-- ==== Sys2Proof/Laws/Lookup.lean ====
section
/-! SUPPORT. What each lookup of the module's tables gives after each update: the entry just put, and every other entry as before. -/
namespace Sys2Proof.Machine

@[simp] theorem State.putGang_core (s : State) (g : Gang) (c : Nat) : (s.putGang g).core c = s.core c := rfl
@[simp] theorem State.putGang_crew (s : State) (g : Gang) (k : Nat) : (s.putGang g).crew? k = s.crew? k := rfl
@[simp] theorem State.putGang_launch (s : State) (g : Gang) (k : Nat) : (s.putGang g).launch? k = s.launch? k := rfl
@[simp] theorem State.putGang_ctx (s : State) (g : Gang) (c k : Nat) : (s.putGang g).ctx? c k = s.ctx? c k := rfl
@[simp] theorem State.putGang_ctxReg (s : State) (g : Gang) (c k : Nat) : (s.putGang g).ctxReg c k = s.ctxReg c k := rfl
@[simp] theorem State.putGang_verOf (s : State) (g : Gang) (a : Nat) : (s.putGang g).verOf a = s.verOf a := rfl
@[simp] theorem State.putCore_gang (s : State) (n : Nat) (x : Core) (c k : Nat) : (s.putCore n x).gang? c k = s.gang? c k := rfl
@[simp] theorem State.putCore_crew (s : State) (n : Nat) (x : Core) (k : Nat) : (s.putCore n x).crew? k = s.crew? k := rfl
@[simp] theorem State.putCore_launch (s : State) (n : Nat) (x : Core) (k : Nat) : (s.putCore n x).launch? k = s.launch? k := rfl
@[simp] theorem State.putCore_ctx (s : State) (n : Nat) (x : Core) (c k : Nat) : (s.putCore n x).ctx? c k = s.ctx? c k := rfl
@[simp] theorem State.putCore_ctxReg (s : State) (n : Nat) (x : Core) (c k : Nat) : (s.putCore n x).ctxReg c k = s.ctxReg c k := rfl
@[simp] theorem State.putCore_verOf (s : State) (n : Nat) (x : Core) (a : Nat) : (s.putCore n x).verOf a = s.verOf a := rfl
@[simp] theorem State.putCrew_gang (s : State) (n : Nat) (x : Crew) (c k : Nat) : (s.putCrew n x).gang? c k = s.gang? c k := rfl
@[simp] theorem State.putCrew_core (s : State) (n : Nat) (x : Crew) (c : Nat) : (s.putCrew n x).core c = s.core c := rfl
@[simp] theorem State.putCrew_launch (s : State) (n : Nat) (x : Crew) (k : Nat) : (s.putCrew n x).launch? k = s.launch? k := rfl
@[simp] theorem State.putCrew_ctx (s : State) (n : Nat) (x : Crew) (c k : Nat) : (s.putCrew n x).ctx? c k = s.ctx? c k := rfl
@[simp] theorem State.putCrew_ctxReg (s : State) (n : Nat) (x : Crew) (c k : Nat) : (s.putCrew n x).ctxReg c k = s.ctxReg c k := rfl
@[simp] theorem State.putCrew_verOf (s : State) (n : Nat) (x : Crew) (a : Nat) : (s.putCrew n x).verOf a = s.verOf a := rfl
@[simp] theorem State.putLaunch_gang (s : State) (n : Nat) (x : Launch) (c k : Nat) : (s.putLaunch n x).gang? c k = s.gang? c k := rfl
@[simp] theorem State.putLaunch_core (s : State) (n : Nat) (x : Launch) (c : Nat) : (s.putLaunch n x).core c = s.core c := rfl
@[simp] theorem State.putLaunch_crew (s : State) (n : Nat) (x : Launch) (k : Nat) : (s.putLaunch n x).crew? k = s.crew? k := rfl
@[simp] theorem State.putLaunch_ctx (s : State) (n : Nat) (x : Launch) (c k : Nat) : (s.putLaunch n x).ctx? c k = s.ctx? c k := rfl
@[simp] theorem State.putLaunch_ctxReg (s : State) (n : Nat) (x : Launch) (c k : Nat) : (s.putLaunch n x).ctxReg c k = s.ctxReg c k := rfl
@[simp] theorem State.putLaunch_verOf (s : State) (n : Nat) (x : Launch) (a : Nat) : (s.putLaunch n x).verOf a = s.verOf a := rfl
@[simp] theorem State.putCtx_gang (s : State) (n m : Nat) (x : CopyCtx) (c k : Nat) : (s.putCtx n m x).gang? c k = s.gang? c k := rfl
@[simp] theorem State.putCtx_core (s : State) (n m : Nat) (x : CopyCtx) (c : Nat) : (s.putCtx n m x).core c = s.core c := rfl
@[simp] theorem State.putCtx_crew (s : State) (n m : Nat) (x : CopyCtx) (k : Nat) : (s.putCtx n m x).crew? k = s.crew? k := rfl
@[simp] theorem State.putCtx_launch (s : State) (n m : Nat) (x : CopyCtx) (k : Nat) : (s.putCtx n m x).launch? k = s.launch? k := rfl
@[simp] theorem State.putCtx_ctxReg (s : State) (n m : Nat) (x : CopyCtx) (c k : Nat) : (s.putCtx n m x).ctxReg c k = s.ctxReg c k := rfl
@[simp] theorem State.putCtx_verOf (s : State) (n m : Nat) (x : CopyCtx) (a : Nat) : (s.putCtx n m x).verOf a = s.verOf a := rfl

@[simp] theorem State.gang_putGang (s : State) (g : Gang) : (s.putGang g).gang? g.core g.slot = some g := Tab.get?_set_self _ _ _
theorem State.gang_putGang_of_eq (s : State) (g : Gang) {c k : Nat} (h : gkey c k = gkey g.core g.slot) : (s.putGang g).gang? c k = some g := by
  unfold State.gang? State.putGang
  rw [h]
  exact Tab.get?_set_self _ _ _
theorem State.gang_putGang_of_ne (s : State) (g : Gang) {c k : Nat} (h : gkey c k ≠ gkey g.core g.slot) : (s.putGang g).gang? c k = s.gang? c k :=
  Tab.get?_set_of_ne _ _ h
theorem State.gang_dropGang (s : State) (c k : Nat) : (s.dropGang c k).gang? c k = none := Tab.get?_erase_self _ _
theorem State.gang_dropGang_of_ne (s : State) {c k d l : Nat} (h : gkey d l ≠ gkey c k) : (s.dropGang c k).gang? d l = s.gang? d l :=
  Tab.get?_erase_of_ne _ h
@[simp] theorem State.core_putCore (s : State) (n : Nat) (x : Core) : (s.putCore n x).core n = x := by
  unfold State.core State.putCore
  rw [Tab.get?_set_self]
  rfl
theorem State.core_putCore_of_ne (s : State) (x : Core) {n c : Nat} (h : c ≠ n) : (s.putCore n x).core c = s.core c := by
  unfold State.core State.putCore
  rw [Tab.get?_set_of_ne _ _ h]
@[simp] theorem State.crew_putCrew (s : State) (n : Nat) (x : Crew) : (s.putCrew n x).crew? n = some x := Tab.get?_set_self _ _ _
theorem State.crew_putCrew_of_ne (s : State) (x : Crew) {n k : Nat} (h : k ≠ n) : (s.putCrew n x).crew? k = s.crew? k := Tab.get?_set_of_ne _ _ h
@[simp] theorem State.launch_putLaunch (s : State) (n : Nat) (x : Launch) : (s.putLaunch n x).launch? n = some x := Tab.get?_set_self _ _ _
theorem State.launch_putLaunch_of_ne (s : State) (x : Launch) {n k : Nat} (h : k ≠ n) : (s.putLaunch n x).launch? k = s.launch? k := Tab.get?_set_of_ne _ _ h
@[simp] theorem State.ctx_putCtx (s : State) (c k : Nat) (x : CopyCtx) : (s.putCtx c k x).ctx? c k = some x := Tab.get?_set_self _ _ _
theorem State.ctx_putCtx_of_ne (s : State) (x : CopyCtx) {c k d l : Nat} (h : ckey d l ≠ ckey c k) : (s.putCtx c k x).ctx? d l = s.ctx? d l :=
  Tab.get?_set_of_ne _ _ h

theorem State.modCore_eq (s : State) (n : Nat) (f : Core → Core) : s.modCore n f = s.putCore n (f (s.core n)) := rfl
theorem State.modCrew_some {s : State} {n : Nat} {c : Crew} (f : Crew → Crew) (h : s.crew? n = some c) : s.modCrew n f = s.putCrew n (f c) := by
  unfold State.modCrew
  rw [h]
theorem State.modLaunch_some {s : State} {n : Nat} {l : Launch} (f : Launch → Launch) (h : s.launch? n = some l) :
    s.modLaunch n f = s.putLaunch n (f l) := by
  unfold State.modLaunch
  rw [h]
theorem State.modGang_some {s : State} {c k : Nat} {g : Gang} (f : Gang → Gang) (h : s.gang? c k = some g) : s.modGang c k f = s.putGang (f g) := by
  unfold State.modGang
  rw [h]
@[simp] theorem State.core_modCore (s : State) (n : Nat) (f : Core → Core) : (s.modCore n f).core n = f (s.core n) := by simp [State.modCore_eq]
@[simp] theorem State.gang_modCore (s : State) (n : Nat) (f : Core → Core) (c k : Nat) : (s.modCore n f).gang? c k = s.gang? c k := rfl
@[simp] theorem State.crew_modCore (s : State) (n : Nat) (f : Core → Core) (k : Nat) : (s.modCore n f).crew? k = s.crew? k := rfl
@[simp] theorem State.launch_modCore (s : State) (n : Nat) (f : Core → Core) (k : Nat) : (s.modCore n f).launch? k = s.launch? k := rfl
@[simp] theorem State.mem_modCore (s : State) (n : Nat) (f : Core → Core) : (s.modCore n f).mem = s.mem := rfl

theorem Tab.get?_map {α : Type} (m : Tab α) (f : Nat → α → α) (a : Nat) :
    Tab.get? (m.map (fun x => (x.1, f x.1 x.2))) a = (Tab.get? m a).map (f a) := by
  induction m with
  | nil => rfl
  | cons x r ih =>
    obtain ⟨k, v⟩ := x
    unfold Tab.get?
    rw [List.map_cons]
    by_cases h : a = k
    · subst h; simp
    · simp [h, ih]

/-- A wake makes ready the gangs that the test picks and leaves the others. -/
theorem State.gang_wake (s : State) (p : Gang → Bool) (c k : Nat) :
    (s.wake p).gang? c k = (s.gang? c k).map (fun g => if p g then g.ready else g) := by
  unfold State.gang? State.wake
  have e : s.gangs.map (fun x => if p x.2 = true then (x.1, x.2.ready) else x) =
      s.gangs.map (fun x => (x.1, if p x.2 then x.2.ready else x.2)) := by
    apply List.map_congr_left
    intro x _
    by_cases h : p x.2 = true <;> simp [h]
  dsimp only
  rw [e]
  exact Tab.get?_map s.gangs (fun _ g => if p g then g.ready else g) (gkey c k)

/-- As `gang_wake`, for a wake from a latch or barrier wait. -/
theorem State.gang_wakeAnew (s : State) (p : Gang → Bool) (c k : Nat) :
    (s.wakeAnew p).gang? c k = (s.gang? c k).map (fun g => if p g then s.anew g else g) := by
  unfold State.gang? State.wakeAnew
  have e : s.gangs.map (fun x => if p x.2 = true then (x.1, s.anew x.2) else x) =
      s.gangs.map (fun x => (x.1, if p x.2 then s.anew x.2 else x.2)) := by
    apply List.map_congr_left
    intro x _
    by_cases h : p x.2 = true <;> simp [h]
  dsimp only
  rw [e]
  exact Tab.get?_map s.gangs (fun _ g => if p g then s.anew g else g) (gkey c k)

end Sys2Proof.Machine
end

++++++++++

What is needed: Please, from the material above, copy only the lines from the line with "theorem State.putLaunch_gang (s" up to and including the line with "theorem State.putLaunch_crew (s", exactly as written.

Response:
@[simp] theorem State.putLaunch_gang (s : State) (n : Nat) (x : Launch) (c k : Nat) : (s.putLaunch n x).gang? c k = s.gang? c k := rfl
@[simp] theorem State.putLaunch_core (s : State) (n : Nat) (x : Launch) (c : Nat) : (s.putLaunch n x).core c = s.core c := rfl
@[simp] theorem State.putLaunch_crew (s : State) (n : Nat) (x : Launch) (k : Nat) : (s.putLaunch n x).crew? k = s.crew? k := rfl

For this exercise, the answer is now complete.